実在の殺人鬼を演じたのは『ファンタスティック・ビースト』シリーズで主人公を演じるエディ・レッドメイン。

共演には『ゼロ・ダーク・サーティ』(13)のジェシカ・チャステインが名を連ねています。

シリアルキラーの狂気を描く作品…と思いきや、その背景には医療システムの欠陥や、人命よりもビジネスを優先していた病院側の問題もあぶりだす作品となっていました。

ポイント
・好感度溢れる役者の不気味な演技
・病院側は裁かれないのか?
・浮き彫りになる社会保障制度の厳しさ

それでは『グッド・ナース』をネタバレありでレビューします。

『グッド・ナース』あらすじ【ネタバレあり】


良き看護師・チャーリー

1996年。ペンシルベニア州聖アロイシウス病院。ひとりの入院患者が突如発作を起こす。駆け付けた男性看護師が医師を呼び、懸命な治療が行われるも、患者は息を引き取ってしまう。看護師はその様子を部屋の片隅で静かに見守るだけだった。
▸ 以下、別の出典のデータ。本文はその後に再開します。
-- ==== Sys2Proof/Machine/Dispatch.lean ====
section
/-! DEFINITION. The meaning of every command: one arm per constructor of `Instr`. -/

namespace Sys2Proof.Machine

open Sys2Proof

def exec (i : Instr) (s : State) : Host.Outcome State Fault Refusal :=
  match i with
  | .powerOnReset => Sys2Proof.Machine.execPowerOnReset s
  | .pinReset => Sys2Proof.Machine.execPinReset s
  | .resetEnd stn addr => Sys2Proof.Machine.execResetEnd stn addr s
  | .imageByteTaken b => Sys2Proof.Machine.execImageByteTaken b s
  | .fallingEdge => Sys2Proof.Machine.execFallingEdge s
  | .startPatternEnd run cell => Sys2Proof.Machine.execStartPatternEnd run cell s
  | .frameEnd check between => Sys2Proof.Machine.execFrameEnd check between s
  | .gapComplete => Sys2Proof.Machine.execGapComplete s
  | .frameStart => Sys2Proof.Machine.execFrameStart s
  | .refreshTimerExpiry => Sys2Proof.Machine.execRefreshTimerExpiry s
  | .censusWaitExpiry => Sys2Proof.Machine.execCensusWaitExpiry s
  | .backoffTimerExpiry => Sys2Proof.Machine.execBackoffTimerExpiry s
  | .stuckTimerExpiry => Sys2Proof.Machine.execStuckTimerExpiry s
  | .recoveryTimerExpiry => Sys2Proof.Machine.execRecoveryTimerExpiry s
  | .pinChange n level => Sys2Proof.Machine.execPinChange n level s
  | .filterTimerExpiry n => Sys2Proof.Machine.execFilterTimerExpiry n s
  | .hostPowerPinChange pin level => Sys2Proof.Machine.execHostPowerPinChange pin level s
  | .hostPowerFilterExpiry pin => Sys2Proof.Machine.execHostPowerFilterExpiry pin s
  | .windowTimerExpiry p => Sys2Proof.Machine.execWindowTimerExpiry p s
  | .holdTimerExpiry p => Sys2Proof.Machine.execHoldTimerExpiry p s
  | .quietTimerExpiry p => Sys2Proof.Machine.execQuietTimerExpiry p s
  | .blinkPhaseCrossing phase => Sys2Proof.Machine.execBlinkPhaseCrossing phase s
  | .getStatus w => Sys2Proof.Machine.execGetStatus w s
  | .getSlots w => Sys2Proof.Machine.execGetSlots w s
  | .getChannels w => Sys2Proof.Machine.execGetChannels w s
  | .getPatterns w => Sys2Proof.Machine.execGetPatterns w s
  | .readJournal w => Sys2Proof.Machine.execReadJournal w s
  | .ackSlots w => Sys2Proof.Machine.execAckSlots w s
  | .ackConditions w => Sys2Proof.Machine.execAckConditions w s
  | .ackPatterns w => Sys2Proof.Machine.execAckPatterns w s
  | .setSoft w => Sys2Proof.Machine.execSetSoft w s
  | .pulseSoft w => Sys2Proof.Machine.execPulseSoft w s
  | .restart w stn addr => Sys2Proof.Machine.execRestart w stn addr s
  | .unknownRequest code w => Sys2Proof.Machine.execUnknownRequest code w s
  | .responseRead r => Sys2Proof.Machine.execResponseRead r s
  | .cellSampled x => Sys2Proof.Machine.execCellSampled x s

end Sys2Proof.Machine
end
2003年。ニュージャージー州パークフィールド記念病院。夜勤看護師のエイミー(ジェシカ・チャステイン)は、患者とその家族思いの良き看護師だ。しかしエイミーはシングルマザーで心筋症を患ってるだけでなく、会社から社会保険が適用されるまで4か月もあることから、手術を受けられないでいた。

そんななか、彼女の同僚としてひとりの男性看護師チャーリーこと、チャールズ・カレン(エディ・レッドメイン)が配属される。

エイミーが担当する患者アナとのやり取りもスムーズで、別の病院から転職してきたチャーリーはすぐにエイミーのよき仕事のパートナーになった。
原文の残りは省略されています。